# Selenium/vitamin E gel vs. BoSe



## meme (Feb 24, 2013)

Hi guys. Rachel is due in 33 more days, so I decided I would go ahead and order some selenium/ vitamin E gel along with the copasure and a milk bucket (finally!).  I have read a few times in the past that it works pretty well, but I just wanted some more input. I know she needs it, as our area is very deficient. I can get some BoSe instead if needed, but time is running out. We have been giving her 800 i.u of vitamin E daily in her grain as well, as is recommended by Fias Co Farms. Have you ever used the gel, and how did it work? Also, how much and how often do you give it? Thanks!


----------



## SassyKat6181 (Feb 24, 2013)

I posted this same question last week.....here's the link
http://www.backyardherds.com/forum/viewtopic.php?pid=312277#p312277


----------



## meme (Feb 24, 2013)

SassyKat6181 said:
			
		

> I posted this same question last week.....here's the link
> http://www.backyardherds.com/forum/viewtopic.php?pid=312277#p312277


Thank you! I don't know how I missed that one. It sounds like it works well for most.


----------



## meme (Mar 8, 2013)

Well, I finally gave her 5cc of the gel today. She only had 22 days left, and I am wondering if I should re-dose her and with how much. I don't want to overdo it, because I know it can be toxic, but I don't want her or her kids to have problems either. The sticker doesn't say how often to dose. Any advice?


----------



## WhiteMountainsRanch (Mar 8, 2013)

*This is just totally my experience, but I gave 5cc's of the gel at 25 ish days prior and then again at 2 days prior. I believe the dosing is done every month.

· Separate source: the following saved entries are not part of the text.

-- ==== Sys2Proof/Machine/Store.lean ====
section
/-! DEFINITION. The Plan Store: banks and generations, the plan image of the live plan, its checks and its loading, and the
events of a save and an erase in flight (R122 to R130, R133 to R135). -/

namespace Sys2Proof.Machine

/-! Banks (R122, R124) -/

/-- What a valid bank holds; an invalid bank's content is not read (R122). -/
def Bank.saved (b : Bank) : Option BankContent := if b.valid then b.content else none

/-- A bank's generation, when it is valid. -/
def Bank.generation (b : Bank) : Option Count32 := b.saved.map (·.generation)

/-- The bank of an id. -/
def Store.bank (st : Store) : BankId → Bank
  | .a => st.bankA
  | .b => st.bankB

/-- Write the bank of an id. -/
def Store.putBank (st : Store) (i : BankId) (b : Bank) : Store :=
  match i with
  | .a => { st with bankA := b }
  | .b => { st with bankB := b }

/-- Indivisible invalidation: the bank's earlier image cannot be loaded again (R125, R127). -/
def Store.invalidate (st : Store) (i : BankId) : Store := st.putBank i Bank.empty

/-- The newest bank: the valid bank of the larger generation; bank A of two equal ones (R124). -/
def Store.newest (st : Store) : Option BankId :=
  match st.bankA.generation, st.bankB.generation with
  | none, none => none
  | some _, none => some .a
  | none, some _ => some .b
  | some ga, some gb => if ga.toNat < gb.toNat then some .b else some .a

/-- The newest valid generation, absent when no bank is valid (R124). -/
def Store.newestGeneration (st : Store) : Option Count32 :=
  match st.newest with
  | some i => (st.bank i).generation
  | none => none

/-- The other bank: not the newest one; A when neither is valid (R124). -/
def Store.other (st : Store) : BankId :=
  match st.newest with
  | some .a => .b
  | some .b => .a
  | none => .a

/-- The newest bank, B when neither is valid: the second bank of an erase (R127). -/
def Store.second (st : Store) : BankId :=
  match st.newest with
  | some i => i
  | none => .b

/-- The store decides a bank's validity from its check value at the start of STARTING (R122, R132). -/
def Bank.decide (b : Bank) : Bank :=
  { b with valid := match b.content with | some c => c.checkMatches | none => false }

/-! The live plan as an image (R123) -/

/-- A pattern as an image holds it. -/
def Pattern.toImage (id : Nat) (p : Pattern) : ImagePattern :=
  { id, startLevel := (levelByte p.startLevel).toNat
    steps := p.steps.map fun st => { min := st.min, max := st.max, mark := if st.mark then 1 else 0 } }

/-- A configuration as an image holds it. -/
def ChannelConfig.toImage (c : ChannelConfig) : ImageConfig :=
  { line := c.line, pattern := c.pattern, strikeLimit := c.strikeLimit, forgive := c.forgive, acquire := c.acquire
    report := c.report.toNat, bootArmed := if c.bootArmed then 1 else 0 }

/-- A reaction as an image holds it. -/
def Reaction.toImage (r : Reaction) : ImageReaction :=
  { source := r.source.code, output := r.output, drive := r.drive.code, priority := r.priority }

/-- The snapshot of the live plan that SAVE_PLAN takes (R123, R125). -/
def State.snapshot (s : State) : Image :=
  { patterns := (List.finRange 16).filterMap fun id => s.patterns[id].map (Pattern.toImage id)
    channels := Vector.ofFn fun c : Fin 8 => s.channels[c].config.map ChannelConfig.toImage
    reactions := Vector.ofFn fun i : Fin 32 => s.reactions[i].map Reaction.toImage
    outputs := Vector.ofFn fun o : Fin 6 => { base := s.outputs[o].base.code, rate := s.outputs[o].rate }
    filters := Vector.ofFn fun l : Fin 8 => s.lines[l].filter
    timeout := s.link.timeout
    attention := s.queue.mask.toNat }

/-- The defaults, used when no image is loaded (R135). -/
def Image.defaults : Image :=
  { patterns := [], channels := Vector.replicate 8 none, reactions := Vector.replicate 32 none
    outputs := Vector.replicate 6 { base := 4096, rate := 2 }
    filters := Vector.replicate 8 Config.defaultFilter, timeout := 0, attention := 0b101 }

/-! The checks of R134 -/

/-- A step of an image is in range (R16). -/
def ImageStep.accepted (st : ImageStep) : Bool :=
  st.min ≤ Config.maxStepMin && st.min < st.max && st.max ≤ Config.maxStepMax && st.mark ≤ 1

/-- A pattern of an image is in range (R16). -/
def ImagePattern.accepted (p : ImagePattern) : Bool :=
  p.id ≤ 15 && p.startLevel ≤ 1 && p.steps.length % 2 = 0 && 2 ≤ p.steps.length && p.steps.length ≤ 16 &&
    p.steps.all (·.accepted)

/-- A configuration of an image is in range and names a pattern the image holds (R134). -/
def ImageConfig.accepted (ids : List Nat) (c : ImageConfig) : Bool :=
  c.line ≤ 7 && ids.contains c.pattern && 1 ≤ c.strikeLimit && c.strikeLimit ≤ 15 && c.forgive ≤ 255 &&
    (match c.acquire with | none => true | some n => 1 ≤ n && n ≤ 16777215) && c.report < 32 && c.bootArmed ≤ 1

/-- A reaction of an image is in range (R91). -/
def ImageReaction.accepted (r : ImageReaction) : Bool :=
  (sourceOfNat r.source).isSome && r.output ≤ 5 && (driveOfNat r.drive).isSome && r.priority ≤ 7

/-- An output's base and rate in an image are in range (R104). -/
def ImageOutput.accepted (o : ImageOutput) : Bool := (driveOfNat o.base).isSome && o.rate ≤ 4

/-- The selected image is accepted only if every check holds (R134). -/
def Image.accepted (img : Image) : Bool :=
  img.patterns.all (·.accepted) && decide (img.patterns.map (·.id)).Nodup &&
    (img.patterns.map (·.steps.length)).sum ≤ Config.poolSteps &&
    img.channels.toList.all (fun c => match c with
      | some c => c.accepted (img.patterns.map (·.id))
      | none => true) &&
    img.reactions.toList.all (fun r => match r with | some r => r.accepted | none => true) &&
    img.outputs.toList.all (·.accepted) && img.filters.toList.all (· ≤ Config.maxFilter) &&
    (img.timeout = 0 || 10 ≤ img.timeout && img.timeout ≤ 60000) && img.attention < 8

/-! Loading (R135) -/

/-- A pattern of an accepted image as the table holds it. -/
def ImagePattern.toPattern (p : ImagePattern) : Pattern :=
  { startLevel := if p.startLevel = 0 then .low else .high
    steps := p.steps.map fun st => { min := st.min, max := st.max, mark := st.mark = 1 } }

/-- A configuration of an accepted image as the channel holds it. -/
def ImageConfig.toConfig (c : ImageConfig) : Option ChannelConfig :=
  if h : c.line < 8 ∧ c.pattern < 16 then
    some { line := ⟨c.line, h.1⟩, pattern := ⟨c.pattern, h.2⟩, strikeLimit := c.strikeLimit, forgive := c.forgive
           acquire := c.acquire, report := BitVec.ofNat 5 c.report, bootArmed := c.bootArmed = 1 }
  else none

/-- A reaction of an accepted image as the table holds it. -/
def ImageReaction.toReaction (r : ImageReaction) : Option Reaction :=
  match sourceOfNat r.source, driveOfNat r.drive with
  | some source, some drive =>
    if h : r.output < 6 ∧ r.priority < 8 then
      some { source, output := ⟨r.output, h.1⟩, drive, priority := ⟨r.priority, h.2⟩ }
    else none
  | _, _ => none

/-- The pattern table of an accepted image: each pattern under its id (R16). -/
def Image.table (img : Image) : Vector (Option Pattern) 16 :=
  Vector.ofFn fun id : Fin 16 => (img.patterns.find? fun p => p.id = id.val).map ImagePattern.toPattern

/-- A channel with a loaded configuration and a cleared observed table sized to its pattern (R54, R135). -/
def Channel.load (ch : Channel) (table : Vector (Option Pattern) 16) (cfg : Option ChannelConfig) : Channel :=
  { ch with
    config := cfg
    closure := none
    observed := match cfg with
      | some c => match table[c.pattern] with
        | some p => clearedTable p.steps.length
        | none => []
      | none => [] }

/-- Every item of R123 is set from the image (R135). -/
def State.loadPlan (s : State) (img : Image) : State :=
  { s with
    planWritten := true
    patterns := img.table
    channels := Vector.ofFn fun c : Fin 8 => s.channels[c].load img.table (img.channels[c].bind ImageConfig.toConfig)
    reactions := Vector.ofFn fun i : Fin 32 => img.reactions[i].bind ImageReaction.toReaction
    outputs := Vector.ofFn fun o : Fin 6 =>
      { s.outputs[o] with
        base := (driveOfNat img.outputs[o].base).getD (.level .low)
        rate := if h : img.outputs[o].rate < 5 then ⟨img.outputs[o].rate, h⟩ else 2 }
    lines := Vector.ofFn fun l : Fin 8 => { s.lines[l] with filter := img.filters[l] }
    link := { s.link with timeout := img.timeout }
    queue := { s.queue with mask := BitVec.ofNat 3 img.attention } }

/-- The selection of a bank and the checks of its image: the plan to load, the outcome and the generation (R133 to R135). -/
def Store.selectPlan (st : Store) : Image × PlanOutcome × Option Count32 :=
  match st.newest with
  | none => (Image.defaults, .none, none)
  | some i =>
    match (st.bank i).saved with
    | none => (Image.defaults, .none, none)
    | some c =>
      if c.image.accepted then
        (c.image, match i with | .a => .bankA | .b => .bankB, some c.generation)
      else (Image.defaults, .rejected, none)

/-! Operations in flight (R126, R128) -/

/-- SAVE_COMPLETION: at a device time after the acceptance, the target becomes valid with the snapshot, or stays invalid on a
mismatch; the store is IDLE, and then the STORE notice is offered (R126). Without a save in flight, or at the device time of
its acceptance, there is no completion (log 2, log 9). -/
def execSaveCompletion (readBackMatches : Bool) (s : State) : Host.Outcome State Fault Refusal :=
  .next <|
    match s.store.op with
    | .saving target generation snapshot since =>
      if s.time = since then s
      else
        let bank : Bank :=
          if readBackMatches then { content := some { image := snapshot, generation, checkMatches := true }, valid := true }
          else Bank.empty
        let s1 := { s with store := { s.store.putBank target bank with op := .idle } }
        s1.offer s.time .device (.store .save readBackMatches (if readBackMatches then some generation else none))
    | _ => s

/-- SECOND_BANK_INVALIDATION: at a device time after the acceptance of an erase, its second bank becomes invalid (R128). -/
def execSecondBankInvalidation (s : State) : Host.Outcome State Fault Refusal :=
  .next <|
    match s.store.op with
    | .erasing (some i) since =>
      if s.time = since then s
      else { s with store := { s.store.invalidate i with op := .erasing none since } }
    | _ => s

/-- ERASE_COMPLETION: both banks are invalid, the store is IDLE, and the STORE notice is offered (R128). The second
invalidation falls no later than the completion, so a completion taken first carries it out. -/
def execEraseCompletion (s : State) : Host.Outcome State Fault Refusal :=
  .next <|
    match s.store.op with
    | .erasing _ since =>
      if s.time = since then s
      else
        let s1 := { s with store := { bankA := Bank.empty, bankB := Bank.empty, op := .idle } }
        s1.offer s.time .device (.store .erase true none)
    | _ => s

end Sys2Proof.Machine
end

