/-- SAVE_PLAN: refused with STORE_BUSY outside IDLE and with STORE_EXHAUSTED at the last generation; otherwise the snapshot is
taken, the other bank invalidated and SAVING begun with the next generation. ERASE_PLAN: refused with STORE_BUSY outside IDLE;
otherwise the other bank is invalidated and ERASING holds the newest bank (R125, R127, R166). -/
def Obligations.SaveAndErase : Prop :=
  ∀ (s : State) (tag : Byte) (rest : List Frame),
    (s.Ready ⟨tag, 0x38, []⟩ rest →
      (s.store.op ≠ .idle → exec (.savePlan tag []) s = .next (s.refused rest tag .storeBusy)) ∧
      (s.store.op = .idle → s.store.newestGeneration = some 4294967295 →
        exec (.savePlan tag []) s = .next (s.refused rest tag .storeExhausted)) ∧
      (s.store.op = .idle → s.store.newestGeneration ≠ some 4294967295 →
        ∀ g : Count32, g = (match s.store.newestGeneration with | some g => g + 1 | none => 1) →
        exec (.savePlan tag []) s =
          .next { s.answered rest tag ((match s.store.other with | .a => (0 : Byte) | .b => 1) :: be32 g.toNat) with
            store := { s.store.putBank s.store.other { content := none, valid := false } with
              op := .saving s.store.other g s.snapshot s.time } })) ∧
    (s.Ready ⟨tag, 0x39, []⟩ rest →
      (s.store.op ≠ .idle → exec (.erasePlan tag []) s = .next (s.refused rest tag .storeBusy)) ∧
      (s.store.op = .idle →
        exec (.erasePlan tag []) s =
          .next { s.answered rest tag
              [match s.store.other with | .a => 0 | .b => 1, match s.store.second with | .a => 0 | .b => 1] with
            store := { s.store.putBank s.store.other { content := none, valid := false } with
              op := .erasing (some s.store.second) s.time } }))

/-- A save completes after its acceptance: with a matching read-back the target becomes valid with the snapshot and the
generation, with a mismatch it stays invalid; the store is IDLE and the STORE notice is offered (R126). An erase invalidates
its second bank after its acceptance, and completes with both banks invalid, the store IDLE and the STORE notice offered
(R128). At the device time of the acceptance, with no operation in flight, with an operation of the other kind, and after the
second invalidation for another one, the model gives the event no effect (logs 2 and 9). -/
def Obligations.StoreOperationsComplete : Prop :=
  ∀ s : State,
    (∀ (target : BankId) (g : Count32) (img : Image) (since : Time) (matched : Bool),
      s.store.op = .saving target g img since →
      (s.time ≠ since →
        exec (.saveCompletion matched) s = .next { s with
          store := { s.store.putBank target
              (if matched then { content := some { image := img, generation := g, checkMatches := true }, valid := true }
              else { content := none, valid := false }) with op := .idle }
          queue := s.queue.offer s.time .device (.store .save matched (if matched then some g else none)) }) ∧
      (s.time = since → exec (.saveCompletion matched) s = .next s) ∧
      exec .secondBankInvalidation s = .next s ∧ exec .eraseCompletion s = .next s) ∧
    (∀ (second : BankId) (since : Time), s.store.op = .erasing (some second) since →
      (s.time ≠ since →
        exec .secondBankInvalidation s = .next { s with
          store := { s.store.putBank second { content := none, valid := false } with op := .erasing none since } }) ∧
      (s.time = since → exec .secondBankInvalidation s = .next s)) ∧
    (∀ since : Time, s.store.op = .erasing none since → exec .secondBankInvalidation s = .next s) ∧
    (∀ (remaining : Option BankId) (since : Time), s.store.op = .erasing remaining since →
      (s.time ≠ since →
        exec .eraseCompletion s = .next { s with
          store :=
            { bankA := { content := none, valid := false }, bankB := { content := none, valid := false }, op := .idle }
          queue := s.queue.offer s.time .device (.store .erase true none) }) ∧
      (s.time = since → exec .eraseCompletion s = .next s) ∧
      ∀ matched : Bool, exec (.saveCompletion matched) s = .next s) ∧
    (s.store.op = .idle → ∀ matched : Bool,
      exec (.saveCompletion matched) s = .next s ∧ exec .secondBankInvalidation s = .next s ∧
        exec .eraseCompletion s = .next s)

/-- The image that a save takes of a lawful part passes every check of the load, and loading it gives back every item of the
plan (R123, R134, R135). -/
def Obligations.ASavedPlanLoadsBack : Prop :=
  ∀ s r : State, s.Lawful →
    s.snapshot.accepted = true ∧
    (r.loadPlan s.snapshot).patterns = s.patterns ∧
    (∀ c : Fin 8, (r.loadPlan s.snapshot).channels[c].config = s.channels[c].config) ∧
    (r.loadPlan s.snapshot).reactions = s.reactions ∧
    (∀ o : Fin 6, (r.loadPlan s.snapshot).outputs[o].base = s.outputs[o].base ∧
      (r.loadPlan s.snapshot).outputs[o].rate = s.outputs[o].rate) ∧
    (∀ l : Fin 8, (r.loadPlan s.snapshot).lines[l].filter = s.lines[l].filter) ∧
    (r.loadPlan s.snapshot).link.timeout = s.link.timeout ∧
    (r.loadPlan s.snapshot).queue.mask = s.queue.mask

/-- The load ends STARTING: the plan is that of the newest valid bank when its image passes the checks, and the defaults
otherwise, written now or before in STARTING (log 12); every block takes up its running state, the STARTED notice is the one
notice, and the boot-armed channels seek (R29, R54, R105, R121, R133 to R136, R151). -/
def Obligations.TheLoadEndsInRunning : Prop :=
  ∀ (s : State) (img : Image) (outcome : PlanOutcome) (g : Option Count32), s.Lawful → s.device = .starting →
    ((s.store.newest = none ∧ img = Image.defaults ∧ outcome = .none ∧ g = none) ∨
      ∃ (i : BankId) (c : BankContent), s.store.newest = some i ∧ (s.store.bank i).content = some c ∧
        if c.image.accepted then
          img = c.image ∧ outcome = (match i with | .a => .bankA | .b => .bankB) ∧ g = some c.generation
        else img = Image.defaults ∧ outcome = .rejected ∧ g = none) →
    ∃ t : State, exec .planLoadEnd s = .next t ∧ t.device = .running ∧ t.cause = s.cause ∧ t.resetn = s.resetn ∧
      t.time = s.time ∧ t.planWritten = true ∧ t.store = s.store ∧ t.draws = s.draws ∧ t.pending = s.pending ∧
      t.patterns = img.table ∧
      (∀ c : Fin 8, t.channels[c].config = img.channels[c].bind ImageConfig.toConfig ∧
        t.channels[c].strikes = 0 ∧ t.channels[c].goodRun = 0 ∧ t.channels[c].cycles = 0 ∧
        t.channels[c].counts = ⟨0, 0, 0, 0⟩ ∧ t.channels[c].last = none ∧ t.channels[c].closure = none ∧
        t.channels[c].observed =
          (match t.channels[c].config with
          | some cfg => match img.table[cfg.pattern] with
            | some p => List.replicate p.steps.length { count := 0, shortest := none, longest := none }
            | none => []
          | none => []) ∧
        t.channels[c].state =
          match t.channels[c].config with
          | some cfg => if cfg.bootArmed then .seeking (cfg.acquire.map (after s.time)) else .idle
          | none => .idle) ∧
      (∀ i : Fin 32, t.reactions[i] = img.reactions[i].bind ImageReaction.toReaction) ∧
      (∀ o : Fin 6, t.claims[o] = [] ∧ t.outputs[o].applied = t.outputs[o].base ∧ t.outputs[o].pending = false ∧
        driveOfNat img.outputs[o].base = some t.outputs[o].base ∧ t.outputs[o].rate.val = img.outputs[o].rate ∧
        t.outputs[o].frameStart = if t.outputs[o].base.isDuty then some s.time else none) ∧
      (∀ l : Fin 8, t.lines[l] =
        { pin := s.lines[l].pin, sampled := true, filter := img.filters[l], raw := s.lines[l].pin
          filtered := s.lines[l].pin, runStart := none, runts := 0, edges := 0 }) ∧
      t.link = { s.link with
        timeout := img.timeout
        source := if img.timeout = 0 then .off else .watching (after s.time (img.timeout * 1000)) } ∧
      t.queue =
        { notices := [{ sequence := 0, time := s.time, source := .device
                        body := .started s.cause outcome g
                          ((List.finRange 8).countP fun c => match t.channels[c].config with
                            | some cfg => cfg.bootArmed
                            | none => false) }]
          nextSeq := 1, dropped := 0, mask := BitVec.ofNat 3 img.attention }
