theorem alike_handleDeviation (h : s.AlikeFor c u) (dev : Deviation) :
    (s.handleDeviation c dev).AlikeFor c (u.handleDeviation c dev) := by
  refine alike_turn h (turn_handleDeviation s c dev) (turn_handleDeviation u c dev) ?_
  cases hc : s.channels[c].config with
  | none =>
    have hu : u.channels[c].config = none := by rw [← h.channel]; exact hc
    unfold State.handleDeviation
    rw [hc, hu]
    exact h.channel
  | some cfg =>
    have hu : u.channels[c].config = some cfg := by rw [← h.channel]; exact hc
    rw [handleDeviation_channel s c dev cfg hc, handleDeviation_channel u c dev cfg hu, h.channel, h.time]

theorem alike_lateByDeadline (h : s.AlikeFor c u) (k : Nat) (start : Time) (max : Nat) :
    (s.lateByDeadline c k start max).AlikeFor c (u.lateByDeadline c k start max) := by
  unfold State.lateByDeadline
  simp only [h.channel]
  exact alike_handleDeviation (alike_putChannel h _) _

theorem alike_deliverDeadline (h : s.AlikeFor c u) : (s.deliverDeadline c).AlikeFor c (u.deliverDeadline c) := by
  unfold State.deliverDeadline
  rw [alike_patternOf h, h.channel, h.time]
  cases u.channels[c].state with
  | tracking k start due =>
    cases u.patternOf c with
    | none => exact h
    | some p =>
      simp only
      split
      · split
        · exact alike_lateByDeadline h _ _ _
        · exact h
      · exact h
  | idle => exact h
  | seeking e => exact h
  | paused => exact h
  | tripped => exact h

theorem alike_enterStep (h : s.AlikeFor c u) (k : Nat) (t : Time) :
    (s.enterStep c k t).AlikeFor c (u.enterStep c k t) := by
  unfold State.enterStep
  rw [alike_patternOf h, alike_filterOf h, h.channel]
  split
  · exact h
  · split
    · exact h
    · exact alike_putChannel h _

theorem alike_syncEdge (h : s.AlikeFor c u) (level : Level) (t : Time) :
    (s.syncEdge c level t).AlikeFor c (u.syncEdge c level t) := by
  unfold State.syncEdge
  rw [alike_patternOf h]
  split
  · exact h
  · split
    · exact alike_enterStep h 0 t
    · exact h

theorem alike_handleByEdge (h : s.AlikeFor c u) (dev : Deviation) (level : Level) (t : Time) :
    (s.handleByEdge c dev level t).AlikeFor c (u.handleByEdge c dev level t) := by
  have h1 := alike_handleDeviation h dev
  unfold State.handleByEdge
  simp only
  rw [h1.channel]
  cases (u.handleDeviation c dev).channels[c].state with
  | seeking e => exact alike_syncEdge h1 level t
  | idle => exact h1
  | tracking k start due => exact h1
  | paused => exact h1
  | tripped => exact h1

theorem alike_passStep (h : s.AlikeFor c u) (cfg : ChannelConfig) (p : Pattern) (st : PatternStep) (k d : Nat) (t : Time) :
    (s.passStep c cfg p st k d t).AlikeFor c (u.passStep c cfg p st k d t) := by
  have key : ∀ s' u' : State, s'.AlikeFor c u' →
      (if k + 1 = p.steps.length then (s'.putChannel c (s'.channels[c].completeCycle cfg.forgive)).enterStep c 0 t
        else s'.enterStep c (k + 1) t).AlikeFor c
      (if k + 1 = p.steps.length then (u'.putChannel c (u'.channels[c].completeCycle cfg.forgive)).enterStep c 0 t
        else u'.enterStep c (k + 1) t) := by
    intro s' u' h'
    split
    · rw [h'.channel]; exact alike_enterStep (alike_putChannel h' _) 0 t
    · exact alike_enterStep h' _ t
  unfold State.passStep
  apply key
  split
  · exact alike_offer h _ _ _ _ _ _
  · exact h

theorem alike_trackEdge (h : s.AlikeFor c u) (cfg : ChannelConfig) (k : Nat) (start : Time) (level : Level) (t : Time) :
    (s.trackEdge c cfg k start level t).AlikeFor c (u.trackEdge c cfg k start level t) := by
  unfold State.trackEdge
  rw [h.patterns, h.channel]
  split
  · exact h
  · split
    · exact h
    · simp only
      have h1 := alike_putChannel h (u.channels[c].observe k (elapsed t start))
      split
      · exact alike_handleByEdge h1 _ level t
      · split
        · exact alike_passStep h1 _ _ _ _ _ _
        · exact alike_handleByEdge h1 _ level t

theorem alike_closeByEdge (h : s.AlikeFor c u) (t : Time) : (s.closeByEdge c t).AlikeFor c (u.closeByEdge c t) := by
  unfold State.closeByEdge
  rw [alike_patternOf h, h.channel]
  cases u.channels[c].closure with
  | none => exact h
  | some cl =>
    cases u.patternOf c with
    | none => exact h
    | some p =>
      by_cases hcl : cl.closing = t
      · simp only [hcl, if_true]
        cases p.steps[cl.step]? with
        | none => exact h
        | some st => exact alike_putChannel h _
      · simp only [hcl, if_false]
        exact h

/-- What a channel makes of an edge follows from the channel's own record, its line and its pattern (R23). -/
theorem alike_edgeTurn (h : s.AlikeFor c u) (level : Level) (t : Time) :
    (s.edgeTurn c level t).AlikeFor c (u.edgeTurn c level t) := by
  have h1 := alike_closeByEdge h t
  unfold State.edgeTurn
  simp only
  rw [h1.channel]
  cases (u.closeByEdge c t).channels[c].config with
  | none => exact h1
  | some cfg =>
    cases (u.closeByEdge c t).channels[c].state with
    | seeking e => exact alike_syncEdge h1 level t
    | tracking k start due => exact alike_trackEdge h1 cfg k start level t
    | idle => exact h1
    | paused => exact h1
    | tripped => exact h1

theorem alike_edgeToChannel (h : s.AlikeFor c u) (level : Level) (t : Time) :
    (s.edgeToChannel c level t).AlikeFor c (u.edgeToChannel c level t) :=
  alike_deliverDeadline (alike_edgeTurn h level t)

/-- What a moved deadline makes of a channel follows from the channel's own record, its line and its pattern (R25). -/
theorem alike_moveDeadline (h : s.AlikeFor c u) : (s.moveDeadline c).AlikeFor c (u.moveDeadline c) := by
  unfold State.moveDeadline
  rw [alike_patternOf h, alike_filterOf h, h.channel]
  cases u.channels[c].state with
  | tracking k start due =>
    cases u.patternOf c with
    | none => exact h
    | some p =>
      simp only
      split
      · exact h
      · exact alike_deliverDeadline (alike_putChannel h _)
  | idle => exact h
  | seeking e => exact h
  | paused => exact h
  | tripped => exact h

/-! What the channels of a line leave, one turn after another -/

/-- `t` differs from `s` at most in the records of the channels of `cs`, the claim lists, the outputs and the Notice Queue. -/
structure State.TurnsOf (s : State) (cs : List (Fin 8)) (t : State) : Prop where
  others : ∀ d : Fin 8, d ∉ cs → t.channels[d] = s.channels[d]
  rest : t = { s with channels := t.channels, claims := t.claims, outputs := t.outputs, queue := t.queue }

variable {α : Type} (key : α → Fin 8) (f : α → State → State)

/-- Turns, one after another; `key` names the channel of a turn. -/
theorem turns_foldl (hf : ∀ (x : α) (t : State), t.TurnOf (key x) (f x t)) (xs : List α) (s : State) :
    s.TurnsOf (xs.map key) (xs.foldl (fun t x => f x t) s) := by
  induction xs generalizing s with
  | nil => exact ⟨fun _ _ => rfl, rfl⟩
  | cons x xs ih =>
    have h1 := hf x s
    have h2 := ih (f x s)
    constructor
    · intro d hd
      rw [List.map_cons, List.mem_cons, not_or] at hd
      exact (h2.others d hd.2).trans (h1.others d (Ne.symm hd.1))
    · refine h2.rest.trans ?_
      rw [List.foldl_cons, h1.device, h1.cause, h1.resetn, h1.time, h1.planWritten, h1.patterns, h1.lines, h1.reactions,
        h1.store, h1.link, h1.draws, h1.pending]

/-- When a turn follows from what its channel reads of the state before (`same`), the turns of many channels leave each channel
with the record that its own turns alone give. -/
theorem foldl_own (hf : ∀ (x : α) (t : State), t.TurnOf (key x) (f x t))
    (same : ∀ (x : α) (t u : State), t.AlikeFor (key x) u → (f x t).AlikeFor (key x) (f x u))
    (c : Fin 8) (xs : List α) (s u : State) (h : s.AlikeFor c u) :
    (xs.foldl (fun t x => f x t) s).AlikeFor c ((xs.filter fun x => key x = c).foldl (fun t x => f x t) u) := by
  induction xs generalizing s u with
  | nil => exact h
  | cons x xs ih =>
    by_cases hx : key x = c
    · rw [List.filter_cons_of_pos (by simpa using hx)]
      subst hx
      exact ih _ _ (same x s u h)
    · rw [List.filter_cons_of_neg (by simpa using hx)]
      have h1 := hf x s
      refine ih _ _ ⟨h1.time.trans h.time, h1.patterns.trans h.patterns, h1.lines.trans h.lines, ?_⟩
      exact (h1.others c hx).trans h.channel

end Sys2Proof.Machine
end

When my does gave birth they were all showing signs of selenium deficiency, such as retained placentas, falling hocks etc. Two of my breeder friends here locally said I needed to give the shot and my vet drop shipped it to me overnight with no questions asked. I guess we really need it around here. If your area does too I would suggest going with the shot.*


----------



## ragdollcatlady (Mar 8, 2013)

My 2 kids born today had weak back legs even though mama had BoSe in the fall, in January and still again 3 weeks ago when the other kids were born, still deficient. I Know that the city has higher sulfur amounts than normal in the water, but we aren't in the city so maybe something else in preventing the absorption of selenium through their minerals??? I don't know for sure, but the injection is absolutely needed here.


----------



## meme (Mar 10, 2013)

Well that's not good. :/ If I gave her the vaccine too, would I run the risk of overdosing? She gets 800 i.u of Vitamin E in her grain daily too. I guess I will try to see if I can find some BoSe. Thanks guys.


----------



## Goatherd (Mar 10, 2013)

> I guess I will try to see if I can find some BoSe.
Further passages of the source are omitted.